Senior Senator from Iowa
Republican
Serving Jan 5, 1981 – Jan 3, 2029


These statistics cover Grassley’s record during the 116th Congress (Jan 3, 2019-Jan 3, 2021) and compare him to other senators also serving at the end of the session. Last updated on Jan 30, 2021.

A higher or lower number below doesn’t necessarily make this legislator any better or worse, or more or less effective, than other Members of Congress. We present these statistics for you to understand the quantitative aspects of Grassley’s legislative career and make your own judgements based on what activities you think are important.

Keep in mind that there are many important aspects of being a legislator besides what can be measured, such as constituent services and performing oversight of the executive branch, which aren’t reflected here.

 

Joined bipartisan bills the most often compared to Senate Party Leaders

In this era of partisanship, it is encouraging to see Members of Congress working across the aisle. Of the 222 bills that Grassley cosponsored, 36% were introduced by a legislator who was not a Republican. View Cosponsored Bills »

Compare to all Senate Party Leaders (93rd percentile); Senate Republicans (75th percentile); Serving 10+ Years (81st percentile); All Senators (80th percentile).

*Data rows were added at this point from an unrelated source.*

/-- For every canonical state, address, width and value: MemWrite succeeds exactly when the access is aligned
(strict policy), does not run past 2^32 - 1 and lies in the backing, and raises MemoryAccessError otherwise;
when it succeeds the n bytes of v stand at addr little-endian, every other byte and the rest of the state is
unchanged, and MemRead at the same address and width gives the low 8n bits of v. MemRead succeeds under the same
condition, gives the n bytes little-endian, and raises MemoryAccessError otherwise. The stop past the top, the
stop of a misaligned halfword, the zero of a dense store and the unwritten bytes of a faulting store are the
decisions D7, D3, D2 and D13 that the spec marks as its own, log entries 12, 9, 8 and 6. (R33, R34.) -/
def Obligations.MemoryWriteIsReadBack : Prop :=
  ∀ (s : State) (addr v : Word) (w : Width), s.canonical = true →
    (Accessible s.cfg addr w.size →
      memRead s addr w = .ok (BitVec.ofNat 32 (littleEndian s addr.toNat w.size)) ∧
      ∃ t, memWrite s addr w v = .ok t ∧ WritesBytes s t addr w.size v ∧
        memRead t addr w = .ok (BitVec.ofNat 32 (v.toNat % 2 ^ (8 * w.size))) ∧
        t.regs = s.regs ∧ t.pc = s.pc ∧ t.csrs = s.csrs ∧ SamePort s t ∧ SameRest s t) ∧
    (¬ Accessible s.cfg addr w.size →
      memRead s addr w = .error .memoryAccessError ∧ memWrite s addr w v = .error .memoryAccessError)

/-- For every state and address: an address no device range contains is accessed as main memory, state unchanged by
a read; an address whose first owning table entry is entry k (base p) takes word accesses only, at offset addr -
base, recorded on the peripheral port, and a byte or halfword access raises UnsupportedInstruction. A device
read gives the next word of the input list where the list names one (any word otherwise, log entry 3). No
alignment is checked on a device access. The narrow access that stops, the store to an unowned address, the
owner of the first byte and the missing alignment check are the decisions D8, D9 and D11 that the spec marks as
its own, log entries 13 and 30. (R42, R43, R44.) -/
def Obligations.BusRoutesByTheFirstByte : Prop :=
  ∀ (s : State) (a v : Word),
    (Unowned s.cfg a → ∀ w,
      busRead s a w = (match memRead s a w with | .ok u => .ok (u, s) | .error f => .error f) ∧
      busWrite s a w v = memWrite s a w v) ∧
    (∀ k p, OwnedBy s.cfg a k p →
      (∃ u t, busRead s a .word = .ok (u, t) ∧ DeviceMayReturn s u ∧ PortTook s t [.read k (a - p.base) u] 1 ∧
        t.regs = s.regs ∧ t.pc = s.pc ∧ t.csrs = s.csrs ∧ t.mem = s.mem ∧ SameRest s t) ∧
      (∃ t, busWrite s a .word v = .ok t ∧ PortTook s t [.write k (a - p.base) v] 0 ∧
        t.regs = s.regs ∧ t.pc = s.pc ∧ t.csrs = s.csrs ∧ t.mem = s.mem ∧ SameRest s t) ∧
      (∀ w, w = .byte ∨ w = .half →
        busRead s a w = .error .unsupportedInstruction ∧ busWrite s a w v = .error .unsupportedInstruction))

/-- For every configuration and address: owner answers none exactly when no device range contains the address, and
entry k of the table, p, exactly when p stands at place k, its range contains the address in unbounded integers
and no earlier entry's does; one of the two is the case, the entry and its place are unique, and an entry of
size 0 owns nothing. The unbounded reading of a range is the decision D10 of the spec, and that an entry is
named by its place is log entry 22. (R40.) -/
def Obligations.EveryAddressHasOneOwnerOrNone : Prop :=
  ∀ (c : Config) (a : Word),
    (owner c a = none ↔ Unowned c a) ∧ (∀ k p, owner c a = some (k, p) ↔ OwnedBy c a k p) ∧
    (Unowned c a ∨ ∃ k p, OwnedBy c a k p) ∧ (∀ k p, OwnedBy c a k p → ¬ Unowned c a) ∧
    (∀ k p j q, OwnedBy c a k p → OwnedBy c a j q → k = j ∧ p = q) ∧
    (∀ k p, p.size = 0 → owner c a ≠ some (k, p))

/-- When pc is a multiple of 4 that no device owns and main memory takes the fetch, and the four bytes at pc decode
to i, then Step() is exec i at that state, and the machine's step is the same with count one higher if it
continued (R262). (R60, R62, R262.) -/
def Obligations.StepRunsTheDecodedInstruction : Prop :=
  ∀ (s : State) (i : Instr), s.pc.toNat % 4 = 0 → Unowned s.cfg s.pc → Accessible s.cfg s.pc 4 →
    decodeBytes s.cfg.strictReservedFields
      [readByte s s.pc.toNat, readByte s (s.pc.toNat + 1), readByte s (s.pc.toNat + 2),
       readByte s (s.pc.toNat + 3)] = .ok (i, []) →
    engineStep s = exec i s ∧
      (∀ t, exec i s = .next t → step s = .next { t with count := t.count + 1 }) ∧
      (∀ f, exec i s = .fault f → step s = .fault f)

/-- When pc is a multiple of 4 that entry k owns, there is a word w the device may return now (the next word of the
input list; where the list is empty, the free value) such that Step() decodes w and runs it at the state in
which the device has been read once at offset pc - base and the word is used up; and if w does not decode the
step raises UnsupportedInstruction. That a fetch goes to a device is the decision D5 that the spec marks as its
own, log entry 11; the input list and the free value are the model's own, log entry 3. (R60, R46, R41, R66,
R251.) -/
def Obligations.StepFetchesFromTheOwningDevice : Prop :=
  ∀ (s : State) (k : Nat) (p : Peripheral), s.pc.toNat % 4 = 0 → OwnedBy s.cfg s.pc k p →
    ∃ w, DeviceMayReturn s w ∧
      engineStep s =
        execWord w { s with devIn := s.devIn.tail, devLog := s.devLog ++ [.read k (s.pc - p.base) w] } ∧
      (∀ r, decode s.cfg.strictReservedFields w = .error r → step s = .fault .unsupportedInstruction)

/-- For every state: a pc that is not a multiple of 4 raises MemoryAccessError under either alignment policy; a
4-aligned pc that no device owns and main memory cannot serve raises MemoryAccessError; a word of main memory at
such a pc, where main memory serves it, that the decoder refuses raises UnsupportedInstruction; and so does any
word that the fetch answers, from main memory or from a device, and the decoder refuses, whatever it would have
accessed. That a misaligned pc raises this fault is the decision D4 that the spec marks as its own, and the kind
of a failed fetch D6, log entry 10. (R60, R66, R251, R252, R257.) -/
def Obligations.StepFaultsAtFetchInOrder : Prop :=
  ∀ s : State,
    (s.pc.toNat % 4 ≠ 0 → step s = .fault .memoryAccessError) ∧
    (s.pc.toNat % 4 = 0 → Unowned s.cfg s.pc → ¬ Accessible s.cfg s.pc 4 → step s = .fault .memoryAccessError) ∧
    (s.pc.toNat % 4 = 0 → Unowned s.cfg s.pc → Accessible s.cfg s.pc 4 → ∀ r,
      decode s.cfg.strictReservedFields (memWord s s.pc) = .error r → step s = .fault .unsupportedInstruction) ∧
    (∀ w t r, fetch s = .ok (w, t) → decode s.cfg.strictReservedFields w = .error r →
      step s = .fault .unsupportedInstruction)

/-- For every state s and t, if step s answers t then t.count is s.count + 1 and t.cfg is s.cfg: every instruction
takes exactly one step and adds exactly one to count, and the parameters and the peripheral table are not
mutated during execution. (R24, R262, R294.) -/
def Obligations.SteppingCountsAndKeepsTheParameters : Prop :=
  ∀ s t : State, step s = .next t → t.count = s.count + 1 ∧ t.cfg = s.cfg

/-- For every state, instruction and refusal: neither exec nor step answers that refusal, so the outcomes of a step
are exactly those of R250: it continues, it faults, or it signals termination. (R250.) -/
def Obligations.NoStepIsRefused : Prop :=
  ∀ (s : State) (i : Instr) (r : Refusal), exec i s ≠ .refused r ∧ step s ≠ .refused r

/-- For every state and instruction, if exec answers a fault then the instruction is ECALL with the termination
signal, EBREAK with UnsupportedInstruction, a byte or halfword load or store with UnsupportedInstruction
(device) or MemoryAccessError, or a word load, word store or atomic with MemoryAccessError. Arithmetic,
branches, jumps, MRET, fences and CSR accesses never fault. (R255, R257, R161, R222, R201, R211.) -/
def Obligations.OnlyTheListedInstructionsCanStop : Prop :=
  ∀ (s : State) (i : Instr) (f : Fault), exec i s = .fault f →
    (i.mnemonic = "ECALL" ∧ f = .ecallTermination) ∨ (i.mnemonic = "EBREAK" ∧ f = .unsupportedInstruction) ∨
    (i.mnemonic ∈ ["LB", "LH", "LBU", "LHU", "SB", "SH"] ∧ (f = .unsupportedInstruction ∨ f = .memoryAccessError)) ∨
    (i.mnemonic ∈ ["LW", "SW", "LR.W", "SC.W", "AMOSWAP.W", "AMOADD.W", "AMOXOR.W", "AMOAND.W", "AMOOR.W",
      "AMOMIN.W", "AMOMAX.W", "AMOMINU.W", "AMOMAXU.W"] ∧ f = .memoryAccessError)

/-- Twelve words that the spec gives for its examples, one or more of every family, decode under the default
parameters to the instruction the spec names, with its operands; and the word 0x7F is refused. (R101, R141,
R169, R164, R182, R192, R190, R109, R122, R203, R221, R240.) -/
def Obligations.SpecExampleWordsDecode : Prop :=
  decode false 0x02A00093#32 = .ok (.addi 1 0 42) ∧
    decode false 0x02108133#32 = .ok (.mul 2 1 1) ∧
    decode false 0x3E202423#32 = .ok (.sw 0 2 1000) ∧
    decode false 0x3E802183#32 = .ok (.lw 3 0 1000) ∧
    decode false 0xFE731EE3#32 = .ok (.bne 6 7 (-4)) ∧
    decode false 0xFF9FF06F#32 = .ok (.jal 0 (-8)) ∧
    decode false 0x123452B7#32 = .ok (.lui 5 0x12345) ∧
    decode false 0x40435293#32 = .ok (.srai 5 6 4 0) ∧
    decode false 0x407302B3#32 = .ok (.sub 5 6 7) ∧
    decode false 0x340312F3#32 = .ok (.csrrw 5 6 0x340) ∧
    decode false 0x067322AF#32 = .ok (.amoaddW 5 6 7 1 1) ∧
    decode false 0x0FF0000F#32 = .ok (.fence 0 0 0 15 15) ∧
    decode false 0x0000007F#32 = .error .unknownOpcode

/-- For both settings of STRICT_RESERVED_FIELDS, every word and the instruction it decodes to: rd, rs1, rs2, shamt,
uimm, the CSR index, aq, rl and SRAI's unchecked bits are the bits of the word that R61 and R70, R71 name, as
quotients and remainders of the word by powers of two; the I, S, B, U and J immediates, widened as the machine
uses them, are the signed sums of the bit fields of R64, R65, R67, R68 and R69. (R64, R65, R67, R68, R69, R70,
R71.) -/
def Obligations.FieldsAndImmediatesSitWhereTheFormatsSay : Prop :=
  ∀ (strict : Bool) (w : Word) (i : Instr), decode strict w = .ok i →
    (∀ rd rs1 imm, i ∈ ([.addi rd rs1 imm, .slti rd rs1 imm, .sltiu rd rs1 imm, .xori rd rs1 imm, .ori rd rs1 imm, .andi rd
        rs1 imm, .lb rd rs1 imm, .lh rd rs1 imm, .lw rd rs1 imm, .lbu rd rs1 imm, .lhu rd rs1 imm, .jalr rd
        rs1 imm] : List Instr) →
      rd.toNat = w.toNat / 2 ^ 7 % 32 ∧ rs1.toNat = w.toNat / 2 ^ 15 % 32 ∧ (immI imm).toInt = w.toInt / 2 ^ 20) ∧
    (∀ rd rs1 shamt, i ∈ ([.slli rd rs1 shamt, .srli rd rs1 shamt] : List Instr) →
      rd.toNat = w.toNat / 2 ^ 7 % 32 ∧ rs1.toNat = w.toNat / 2 ^ 15 % 32 ∧ shamt.toNat = w.toNat / 2 ^ 20 % 32) ∧
    (∀ rd rs1 shamt u, i = .srai rd rs1 shamt u → rd.toNat = w.toNat / 2 ^ 7 % 32 ∧ rs1.toNat = w.toNat / 2 ^ 15 % 32 ∧
      shamt.toNat = w.toNat / 2 ^ 20 % 32 ∧ u.toNat = w.toNat / 2 ^ 31 * 32 + w.toNat / 2 ^ 25 % 32) ∧
    (∀ rd rs1 rs2, i ∈ ([.add rd rs1 rs2, .sub rd rs1 rs2, .sll rd rs1 rs2, .slt rd rs1 rs2, .sltu rd rs1 rs2, .xor rd rs1
        rs2, .srl rd rs1 rs2, .sra rd rs1 rs2, .or rd rs1 rs2, .and rd rs1 rs2, .mul rd rs1 rs2, .mulh rd
        rs1 rs2, .mulhsu rd rs1 rs2, .mulhu rd rs1 rs2, .div rd rs1 rs2, .divu rd rs1 rs2, .rem rd rs1 rs2,
        .remu rd rs1 rs2] : List Instr) →
      rd.toNat = w.toNat / 2 ^ 7 % 32 ∧ rs1.toNat = w.toNat / 2 ^ 15 % 32 ∧ rs2.toNat = w.toNat / 2 ^ 20 % 32) ∧
    (∀ rs1 rs2 imm, i ∈ ([.sb rs1 rs2 imm, .sh rs1 rs2 imm, .sw rs1 rs2 imm] : List Instr) →
      rs1.toNat = w.toNat / 2 ^ 15 % 32 ∧ rs2.toNat = w.toNat / 2 ^ 20 % 32 ∧
      (immS imm).toInt = w.toInt / 2 ^ 25 * 32 + ((w.toNat / 2 ^ 7 % 32 : Nat) : Int)) ∧
    (∀ rs1 rs2 o, i ∈ ([.beq rs1 rs2 o, .bne rs1 rs2 o, .blt rs1 rs2 o, .bge rs1 rs2 o, .bltu rs1 rs2 o, .bgeu rs1 rs2 o] : List Instr) →
      rs1.toNat = w.toNat / 2 ^ 15 % 32 ∧ rs2.toNat = w.toNat / 2 ^ 20 % 32 ∧
      (immB o).toInt = -4096 * ((w.toNat / 2 ^ 31 : Nat) : Int) + ((2048 * (w.toNat / 2 ^ 7 % 2) +
        32 * (w.toNat / 2 ^ 25 % 64) + 2 * (w.toNat / 2 ^ 8 % 16) : Nat) : Int)) ∧
    (∀ rd imm, i ∈ ([.lui rd imm, .auipc rd imm] : List Instr) →
      rd.toNat = w.toNat / 2 ^ 7 % 32 ∧ (immU imm).toNat = w.toNat / 4096 * 4096) ∧
    (∀ rd o, i = .jal rd o → rd.toNat = w.toNat / 2 ^ 7 % 32 ∧
      (immJ o).toInt = -1048576 * ((w.toNat / 2 ^ 31 : Nat) : Int) + ((4096 * (w.toNat / 2 ^ 12 % 256) +
        2048 * (w.toNat / 2 ^ 20 % 2) + 2 * (w.toNat / 2 ^ 21 % 1024) : Nat) : Int)) ∧
    (∀ rd rs1 c, i ∈ ([.csrrw rd rs1 c, .csrrs rd rs1 c, .csrrc rd rs1 c] : List Instr) →
      rd.toNat = w.toNat / 2 ^ 7 % 32 ∧ rs1.toNat = w.toNat / 2 ^ 15 % 32 ∧ c.toNat = w.toNat / 2 ^ 20) ∧
    (∀ rd u c, i ∈ ([.csrrwi rd u c, .csrrsi rd u c, .csrrci rd u c] : List Instr) →
      rd.toNat = w.toNat / 2 ^ 7 % 32 ∧ (uimm5 u).toNat = w.toNat / 2 ^ 15 % 32 ∧ c.toNat = w.toNat / 2 ^ 20) ∧
    (∀ rd rs1 rs2 aq rl, i ∈ ([.lrW rd rs1 rs2 aq rl, .scW rd rs1 rs2 aq rl, .amoswapW rd rs1 rs2 aq rl, .amoaddW rd rs1 rs2 aq
        rl, .amoxorW rd rs1 rs2 aq rl, .amoandW rd rs1 rs2 aq rl, .amoorW rd rs1 rs2 aq rl, .amominW rd rs1
        rs2 aq rl, .amomaxW rd rs1 rs2 aq rl, .amominuW rd rs1 rs2 aq rl, .amomaxuW rd rs1 rs2 aq rl] : List Instr) →
      rd.toNat = w.toNat / 2 ^ 7 % 32 ∧ rs1.toNat = w.toNat / 2 ^ 15 % 32 ∧ rs2.toNat = w.toNat / 2 ^ 20 % 32 ∧
      aq.toNat = w.toNat / 2 ^ 26 % 2 ∧ rl.toNat = w.toNat / 2 ^ 25 % 2)

/-- For both settings of STRICT_RESERVED_FIELDS and every well-formed instruction, with every operand at every value
its field admits: decode of encode i is i, from the word and from its four little-endian bytes with any bytes
after them. (R61, R64, R65, R67, R68, R69, R73.) -/
def Obligations.DecodeOfEncodeIsTheInstruction : Prop :=
  ∀ (strict : Bool) (i : Instr) (rest : List Byte), i.wellFormed strict = true →
    decode strict (encode i) = .ok i ∧ decodeBytes strict (encodeBytes i ++ rest) = .ok (i, rest)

Only Democratic and Republican Members of Congress who cosponsored more than 10 bills and resolutions are included in this statistic.


 

Got influential cosponsors the 2nd most often compared to Senate Republicans

17 of Grassley’s bills and resolutions in the 116th Congress had a cosponsor who was a chair or ranking member of a committee that the bill was referred to. Getting support from committee leaders on relevant committees is a crucial step in moving legislation forward.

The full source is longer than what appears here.